_Exercise directions_
Take the entries below and print only the lines from the one with "if !taken then s" through the one with "def State.rplCtrlBits (s", exactly as they stand, both ends included.

_Supplied material_
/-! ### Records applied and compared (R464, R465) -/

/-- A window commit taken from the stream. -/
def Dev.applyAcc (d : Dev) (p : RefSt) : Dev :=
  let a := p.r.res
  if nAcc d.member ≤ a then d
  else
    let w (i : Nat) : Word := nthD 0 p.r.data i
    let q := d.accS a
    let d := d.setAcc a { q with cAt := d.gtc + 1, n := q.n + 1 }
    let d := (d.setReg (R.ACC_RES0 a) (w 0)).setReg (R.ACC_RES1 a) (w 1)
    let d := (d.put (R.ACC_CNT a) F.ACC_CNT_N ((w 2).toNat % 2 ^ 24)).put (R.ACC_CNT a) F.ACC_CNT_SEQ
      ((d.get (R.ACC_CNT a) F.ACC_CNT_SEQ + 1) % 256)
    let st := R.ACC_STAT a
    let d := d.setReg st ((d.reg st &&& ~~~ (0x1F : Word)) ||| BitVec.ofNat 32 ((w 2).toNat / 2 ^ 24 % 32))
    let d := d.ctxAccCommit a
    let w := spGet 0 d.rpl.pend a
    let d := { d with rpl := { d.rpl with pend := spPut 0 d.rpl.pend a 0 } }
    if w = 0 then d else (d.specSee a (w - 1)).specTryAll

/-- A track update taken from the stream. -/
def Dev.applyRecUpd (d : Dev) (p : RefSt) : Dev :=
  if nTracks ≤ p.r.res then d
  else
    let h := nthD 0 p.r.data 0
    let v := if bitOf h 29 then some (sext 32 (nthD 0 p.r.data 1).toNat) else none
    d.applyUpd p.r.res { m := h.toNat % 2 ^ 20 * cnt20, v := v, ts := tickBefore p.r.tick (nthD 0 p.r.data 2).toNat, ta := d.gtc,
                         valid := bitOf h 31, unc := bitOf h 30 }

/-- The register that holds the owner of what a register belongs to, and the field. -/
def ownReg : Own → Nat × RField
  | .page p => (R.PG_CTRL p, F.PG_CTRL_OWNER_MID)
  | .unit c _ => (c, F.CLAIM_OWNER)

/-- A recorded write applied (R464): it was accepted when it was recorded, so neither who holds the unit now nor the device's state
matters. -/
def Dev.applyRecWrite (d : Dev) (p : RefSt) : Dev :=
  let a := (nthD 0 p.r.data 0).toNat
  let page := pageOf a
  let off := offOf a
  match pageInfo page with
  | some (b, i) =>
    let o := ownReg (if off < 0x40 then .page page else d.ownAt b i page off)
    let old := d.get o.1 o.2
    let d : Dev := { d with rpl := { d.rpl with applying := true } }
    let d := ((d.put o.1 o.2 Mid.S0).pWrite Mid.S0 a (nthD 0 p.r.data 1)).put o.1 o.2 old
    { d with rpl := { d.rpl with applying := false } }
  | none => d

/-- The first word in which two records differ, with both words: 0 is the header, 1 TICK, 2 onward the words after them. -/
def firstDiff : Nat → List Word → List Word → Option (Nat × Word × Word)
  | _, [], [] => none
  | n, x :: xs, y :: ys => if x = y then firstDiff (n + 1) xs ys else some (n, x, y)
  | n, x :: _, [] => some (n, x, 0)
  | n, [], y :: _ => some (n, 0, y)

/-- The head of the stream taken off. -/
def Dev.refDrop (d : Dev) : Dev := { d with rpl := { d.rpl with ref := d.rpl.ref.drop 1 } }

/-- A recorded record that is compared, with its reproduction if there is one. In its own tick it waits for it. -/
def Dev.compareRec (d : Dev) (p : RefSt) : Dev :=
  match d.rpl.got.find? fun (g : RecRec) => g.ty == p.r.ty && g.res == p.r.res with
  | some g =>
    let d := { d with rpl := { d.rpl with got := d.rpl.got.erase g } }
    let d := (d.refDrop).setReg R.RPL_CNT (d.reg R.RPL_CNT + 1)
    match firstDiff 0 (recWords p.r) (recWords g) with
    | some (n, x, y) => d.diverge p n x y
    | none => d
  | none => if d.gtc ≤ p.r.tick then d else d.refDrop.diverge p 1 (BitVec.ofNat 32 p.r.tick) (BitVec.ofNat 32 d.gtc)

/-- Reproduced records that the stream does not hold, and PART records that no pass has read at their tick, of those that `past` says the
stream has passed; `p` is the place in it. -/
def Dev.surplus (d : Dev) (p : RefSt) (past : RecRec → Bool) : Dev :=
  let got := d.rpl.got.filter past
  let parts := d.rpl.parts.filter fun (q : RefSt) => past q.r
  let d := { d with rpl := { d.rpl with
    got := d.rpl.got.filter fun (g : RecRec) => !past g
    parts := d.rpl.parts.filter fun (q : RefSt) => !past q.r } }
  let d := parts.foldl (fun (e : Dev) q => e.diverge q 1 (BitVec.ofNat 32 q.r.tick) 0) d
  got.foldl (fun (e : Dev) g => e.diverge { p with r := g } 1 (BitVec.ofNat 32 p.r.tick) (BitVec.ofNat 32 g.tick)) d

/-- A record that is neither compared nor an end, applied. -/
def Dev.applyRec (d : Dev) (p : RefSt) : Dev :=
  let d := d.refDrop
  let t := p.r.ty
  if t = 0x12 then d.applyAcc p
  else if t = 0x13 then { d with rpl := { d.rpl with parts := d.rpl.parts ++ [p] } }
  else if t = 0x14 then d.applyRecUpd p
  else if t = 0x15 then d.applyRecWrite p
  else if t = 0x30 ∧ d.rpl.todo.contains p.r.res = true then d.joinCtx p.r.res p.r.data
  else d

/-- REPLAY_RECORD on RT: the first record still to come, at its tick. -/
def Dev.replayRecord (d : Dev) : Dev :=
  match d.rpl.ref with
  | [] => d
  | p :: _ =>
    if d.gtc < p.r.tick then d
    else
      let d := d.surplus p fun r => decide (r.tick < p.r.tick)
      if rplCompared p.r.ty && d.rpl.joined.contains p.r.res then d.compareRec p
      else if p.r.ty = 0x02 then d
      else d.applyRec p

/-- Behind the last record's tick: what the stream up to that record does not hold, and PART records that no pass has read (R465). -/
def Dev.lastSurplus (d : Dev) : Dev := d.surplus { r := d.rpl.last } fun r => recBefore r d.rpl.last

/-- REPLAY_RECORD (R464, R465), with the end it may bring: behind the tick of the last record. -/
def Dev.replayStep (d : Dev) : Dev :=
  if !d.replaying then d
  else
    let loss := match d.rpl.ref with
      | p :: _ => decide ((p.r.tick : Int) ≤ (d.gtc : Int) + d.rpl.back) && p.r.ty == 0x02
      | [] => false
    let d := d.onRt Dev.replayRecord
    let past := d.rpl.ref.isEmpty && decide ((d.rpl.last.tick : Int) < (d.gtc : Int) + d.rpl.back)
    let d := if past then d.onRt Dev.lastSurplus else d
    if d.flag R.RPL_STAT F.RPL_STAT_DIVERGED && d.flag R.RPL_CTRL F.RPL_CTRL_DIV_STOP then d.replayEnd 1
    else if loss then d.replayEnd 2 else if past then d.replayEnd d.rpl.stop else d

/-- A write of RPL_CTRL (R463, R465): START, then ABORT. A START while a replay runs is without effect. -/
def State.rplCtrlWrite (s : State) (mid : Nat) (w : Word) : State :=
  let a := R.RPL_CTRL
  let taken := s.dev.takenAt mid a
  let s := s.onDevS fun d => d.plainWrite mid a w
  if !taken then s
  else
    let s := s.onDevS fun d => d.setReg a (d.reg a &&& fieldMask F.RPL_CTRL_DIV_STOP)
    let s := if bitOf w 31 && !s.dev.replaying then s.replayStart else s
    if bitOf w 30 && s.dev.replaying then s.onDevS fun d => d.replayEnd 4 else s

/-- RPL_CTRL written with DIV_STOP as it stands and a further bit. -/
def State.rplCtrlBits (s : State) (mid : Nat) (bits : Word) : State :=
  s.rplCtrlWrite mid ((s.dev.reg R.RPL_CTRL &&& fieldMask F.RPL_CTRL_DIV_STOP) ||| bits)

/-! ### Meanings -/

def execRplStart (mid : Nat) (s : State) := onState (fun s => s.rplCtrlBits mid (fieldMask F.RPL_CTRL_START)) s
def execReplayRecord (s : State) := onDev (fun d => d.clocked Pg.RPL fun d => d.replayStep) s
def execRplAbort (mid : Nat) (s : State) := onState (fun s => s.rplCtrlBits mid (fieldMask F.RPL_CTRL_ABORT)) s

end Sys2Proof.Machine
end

_Task solution_
  if !taken then s
  else
    let s := s.onDevS fun d => d.setReg a (d.reg a &&& fieldMask F.RPL_CTRL_DIV_STOP)
    let s := if bitOf w 31 && !s.dev.replaying then s.replayStart else s
    if bitOf w 30 && s.dev.replaying then s.onDevS fun d => d.replayEnd 4 else s

/-- RPL_CTRL written with DIV_STOP as it stands and a further bit. -/
def State.rplCtrlBits (s : State) (mid : Nat) (bits : Word) : State :=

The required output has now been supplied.